··· DATA FOR THIS TASK ···
/-- Back to the outer level of an emulation handler, from its block in the lowest emulated lane (R284). -/
def unnest (s : State) (g base : Nat) (lane : Nat) : State :=
  let r (i : Nat) : Word := s.laneReg (regKey (fibKey g lane) (base + i))
  let two (i : Nat) : DWord := cat32 (r i) (r (i + 1))
  let em := (r 29).toNat
  s.updGroup g fun x =>
    { x with
      rpmask := two 16, trcause := BitVec.ofNat 64 ((r 18).toNat % 2 ^ 19), trpc := BitVec.ofNat 64 ((two 19).toNat % 2 ^ 57), trfpc := BitVec.ofNat 64 ((two 21).toNat % 2 ^ 57),
      traddr := two 23, trmask := two 25, traux := two 27, emraise := bit em 15, emcause := BitVec.ofNat 10 em,
      depth := x.depth - 1, shC := BitVec.ofNat 8 (r 30).toNat,
      shS := (List.range 8).map fun i => two (32 + 2 * i) }

def leaveHandler (s : State) (g : Nat) : State :=
  (s.updGroup g fun x => { x with recv := none, depth := 0, handling := none, replay := none, rpmask := 0 }).post .trapDelivery (coreOfGroup g) (g % 32)

/-- TRPC as an address. -/
def trpcOf (gr : Group) : Pc := BitVec.ofNat 57 gr.trpc.toNat

/-- A precise trap of an entry's own instruction is still queued behind the one that it has taken: after ERET it stands still
again (R225). -/
def ownPrecise (s : State) (g : Nat) (e : Entry) : Bool := (s.group g).queue.any fun t => t.precise && (t.issue &&& e.lanes) != 0

/-- A precise trap of an emulated instruction, raised as its level ends (R280, R283). -/
def emulTrap (s : State) (g : Nat) (t : TrapEntry) (cause : Nat) (mask : DWord) (rpc : Pc) : State :=
  enqueueTrap s g { t with cause := cause, mask := mask, rpc := rpc, addr := 0, aux := 0, precise := true }

/-- ERET once its captured lanes are performed: R227 steps 2 to 5, R255, R283 and R284. -/
def eretFinish (s : State) : State :=
  let g := curGk s
  let j := curJ s
  let gr := s.group g
  let mask := gr.trmask
  let raises := gr.depth != 0 && gr.emraise
  let cause := let c := gr.emcause.toNat
    if c / 64 == 1 || c / 64 == 15 then 0x045 else c
  let target := trpcOf gr
  let s1 := restoreLevel s g j
  let s2 := endRand s1
  if 2 ≤ gr.depth then
    let lane := (lowest mask).getD 0
    let s3 := updCur (unnest s2 g (handlerBase gr.depth) lane) fun e => { e with pc := target }
    if raises then killTeam s3 (curTeamKey s) cause else s3
  else
    let s3 := leaveHandler s2 g
    let s4 := updCur s3 fun e =>
      { e with fteAt := 0, resumed := true, trapped := ownPrecise s3 g e, pc := if repAct e.repst then target - BitVec.ofNat 57 (2 * (repLen e.repst + 1)) else target }
    match raises, gr.handling with
    | true, some t => emulTrap (updCur s4 fun e => { e with trapped := true }) g t cause mask t.rpc
    | _, _ => s4

/-- R280: an empty alias under the trap policy ends the level and raises 0x081 at the emulated
instruction, in the lanes whose register it is; a repetition stands at NEXT = i again. -/
def aliasTrap (s : State) (mask : DWord) : State :=
  let g := curGk s
  let gr := s.group g
  let s1 := endRand (restoreLevel s g (curJ s))
  if 2 ≤ gr.depth then killTeam s1 (curTeamKey s) 0x081
  else match gr.handling with
    | none => s1
    | some t =>
      let s2 := updCur (leaveHandler s1 g) fun e => { e with pc := t.fpc, trapped := true, fteAt := 0 }
      if trapRep t then
        emulTrap (updCur s2 fun e => { e with repst := t.repst }) g t 0x081 mask t.rpc
      else emulTrap s2 g t 0x081 mask t.fpc

/-- The captured lanes that RPMASK still names. -/
def replayCapture (gr : Group) : Option Capture :=
  match gr.handling with
  | some t =>
    match t.cap with
    | some c =>
      let l := c.lanes.filter fun x => gr.rpmask.getLsbD x.lane
      if l.isEmpty then none else some { c with lanes := l }
    | none => none
  | none => none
···
* INSTRUCTIONS TO FOLLOW
Show each line of the material where the word "updGroup" occurs.

* SOLUTION FOR THIS EXERCISE
  s.updGroup g fun x =>
  (s.updGroup g fun x => { x with recv := none, depth := 0, handling := none, replay := none, rpmask := 0 }).post .trapDelivery (coreOfGroup g) (g % 32)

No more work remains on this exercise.